=== Instructions for the task ===
Please copy each line below that contains the word "next".

=== Records shown ===
theorem OptKeeps.mapAny {α β : Type} {π : β → State} {o : Option α} {f : α → β} (hf : ∀ a, Steady κ (π (f a))) : OptKeeps κ π (o.map f) := by
  cases o with
  | none => exact .none
  | some a => exact .some (hf a)
theorem Steady.ite222 {α β γ : Type} {s t : α × β × γ × State} {c : Prop} {_ : Decidable c} (hs : Steady κ s.2.2.2) (ht : Steady κ t.2.2.2) :
    Steady κ (if c then s else t).2.2.2 := by split <;> assumption
theorem Steady.ite2222 {α β γ δ : Type} {s t : α × β × γ × δ × State} {c : Prop} {_ : Decidable c} (hs : Steady κ s.2.2.2.2) (ht : Steady κ t.2.2.2.2) :
    Steady κ (if c then s else t).2.2.2.2 := by split <;> assumption
theorem Steady.ite1 {α : Type} {s t : State × α} {c : Prop} {_ : Decidable c} (hs : Steady κ s.1) (ht : Steady κ t.1) : Steady κ (if c then s else t).1 := by split <;> assumption
theorem Steady.foldl1 {α β : Type} {l : List α} {f : State × β → α → State × β} {r : State × β} (hr : Steady κ r.1)
    (hf : ∀ r a, Steady κ r.1 → Steady κ (f r a).1) : Steady κ (l.foldl f r).1 := by
  induction l generalizing r with
  | nil => exact hr
  | cons a l ih => exact ih (hf r a hr)
theorem Steady.foldl222 {α β γ δ : Type} {l : List α} {f : β × γ × δ × State → α → β × γ × δ × State} {r : β × γ × δ × State} (hr : Steady κ r.2.2.2)
    (hf : ∀ r a, Steady κ r.2.2.2 → Steady κ (f r a).2.2.2) : Steady κ (l.foldl f r).2.2.2 := by
  induction l generalizing r with
  | nil => exact hr
  | cons a l ih => exact ih (hf r a hr)
theorem Steady.foldMapS {α β : Type} {l : List α} {f : State → α → β × State} {s : State} (hs : Steady κ s)
    (hf : ∀ s a, Steady κ s → Steady κ (f s a).2) : Steady κ (foldMapS f s l).2 := by
  induction l generalizing s with
  | nil => exact hs
  | cons a l ih => exact ih (hf s a hs)

/-- A write to memory leaves a state that is `Steady`. -/
inductive Wrote.Keeps (κ : Option (List Instr × Hem)) : Wrote → Prop
  | done {status mirrored s} (hs : Steady κ s) : Wrote.Keeps κ (.done status mirrored s)
  | wait {w s} (hs : Steady κ s) : Wrote.Keeps κ (.wait w s)

/-- A write of a working version leaves a state that is `Steady`. -/
inductive VerWrote.Keeps (κ : Option (List Instr × Hem)) : VerWrote → Prop
  | done {s} (hs : Steady κ s) : VerWrote.Keeps κ (.done s)
  | baste : VerWrote.Keeps κ .baste
  | slot : VerWrote.Keeps κ .slot
  | bolt {b s} (hs : Steady κ s) : VerWrote.Keeps κ (.bolt b s)

/-- A read of a table walk leaves a state that is `Steady`. -/
inductive WalkRead.Keeps (κ : Option (List Instr × Hem)) : WalkRead → Prop
  | val {status v viol s} (hs : Steady κ s) : WalkRead.Keeps κ (.val status v viol s)
  | wait {b s} (hs : Steady κ s) : WalkRead.Keeps κ (.wait b s)

/-- A translation leaves a state that is `Steady`. -/
inductive Xlat.Keeps (κ : Option (List Instr × Hem)) : Xlat → Prop
  | ok {pa user r w d s} (hs : Steady κ s) : Xlat.Keeps κ (.ok pa user r w d s)
  | fault {cause level pte user walked viol s} (hs : Steady κ s) : Xlat.Keeps κ (.fault cause level pte user walked viol s)
  | wait {b s} (hs : Steady κ s) : Xlat.Keeps κ (.wait b s)

/-- A read of a context entry leaves a state that is `Steady`. -/
inductive CtxRead.Keeps (κ : Option (List Instr × Hem)) : CtxRead → Prop
  | entry {e viol s} (hs : Steady κ s) : CtxRead.Keeps κ (.entry e viol s)
  | stop {x} (hx : Xlat.Keeps κ x) : CtxRead.Keeps κ (.stop x)

/-- What a port says to a REQ leaves a state that is `Steady`. -/
inductive ReqGate.Keeps (κ : Option (List Instr × Hem)) : ReqGate → Prop
  | back {s} (hs : Steady κ s) : ReqGate.Keeps κ (.back s)
  | pass {s} (hs : Steady κ s) : ReqGate.Keeps κ (.pass s)

/-- A look-up of a versioned line leaves a state that is `Steady`. -/
inductive VerHit.Keeps (κ : Option (List Instr × Hem)) : VerHit → Prop
  | line {l s} (hs : Steady κ s) : VerHit.Keeps κ (.line l s)
  | stale : VerHit.Keeps κ .stale
  | home : VerHit.Keeps κ .home

/-- What the Vestibule says leaves a state that is `Steady`. -/
inductive Vestibule.Keeps (κ : Option (List Instr × Hem)) : Vestibule → Prop
  | back {status data s} (hs : Steady κ s) : Vestibule.Keeps κ (.back status data s)
  | pass {h s} (hs : Steady κ s) : Vestibule.Keeps κ (.pass h s)

/-- The outcome of a Pattern Book write leaves a state that is `Steady`. -/
inductive WriteOut.Keeps (κ : Option (List Instr × Hem)) : WriteOut → Prop
  | done {abort result s} (hs : Steady κ s) : WriteOut.Keeps κ (.done abort result s)
  | wait {s} (hs : Steady κ s) : WriteOut.Keeps κ (.wait s)

/-- A command answers a next state, and that state is `Steady`. -/
inductive Res.Keeps (κ : Option (List Instr × Hem)) : Res → Prop
  | next {s : State} (hs : Steady κ s) : Res.Keeps κ (.next s)

theorem Res.Keeps.exists_next {r : Res} (h : Res.Keeps κ r) : ∃ t, r = .next t ∧ Steady κ t := by
  cases h
  exact ⟨_, rfl, ‹_›⟩

theorem Res.Keeps.ite {a b : Res} {c : Prop} {_ : Decidable c} (ha : Res.Keeps κ a) (hb : Res.Keeps κ b) : Res.Keeps κ (if c then a else b) := by
  split <;> assumption

theorem Wrote.Keeps.of_done {x : Wrote} {status mirrored} {s : State} (hx : x.Keeps κ) (e : x = .done status mirrored s) : Steady κ s := by
  subst e; cases hx; assumption
theorem Wrote.Keeps.of_wait {x : Wrote} {w} {s : State} (hx : x.Keeps κ) (e : x = .wait w s) : Steady κ s := by
  subst e; cases hx; assumption
theorem Wrote.Keeps.ite {a b : Wrote} {c : Prop} {_ : Decidable c} (ha : a.Keeps κ) (hb : b.Keeps κ) : Wrote.Keeps κ (if c then a else b) := by
  split <;> assumption

theorem VerWrote.Keeps.of_done {x : VerWrote} {s : State} (hx : x.Keeps κ) (e : x = .done s) : Steady κ s := by
  subst e; cases hx; assumption
theorem VerWrote.Keeps.of_bolt {x : VerWrote} {b} {s : State} (hx : x.Keeps κ) (e : x = .bolt b s) : Steady κ s := by
  subst e; cases hx; assumption
theorem VerWrote.Keeps.ite {a b : VerWrote} {c : Prop} {_ : Decidable c} (ha : a.Keeps κ) (hb : b.Keeps κ) : VerWrote.Keeps κ (if c then a else b) := by
  split <;> assumption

=== Written solution ===
/-- A command answers a next state, and that state is `Steady`. -/
  | next {s : State} (hs : Steady κ s) : Res.Keeps κ (.next s)
theorem Res.Keeps.exists_next {r : Res} (h : Res.Keeps κ r) : ∃ t, r = .next t ∧ Steady κ t := by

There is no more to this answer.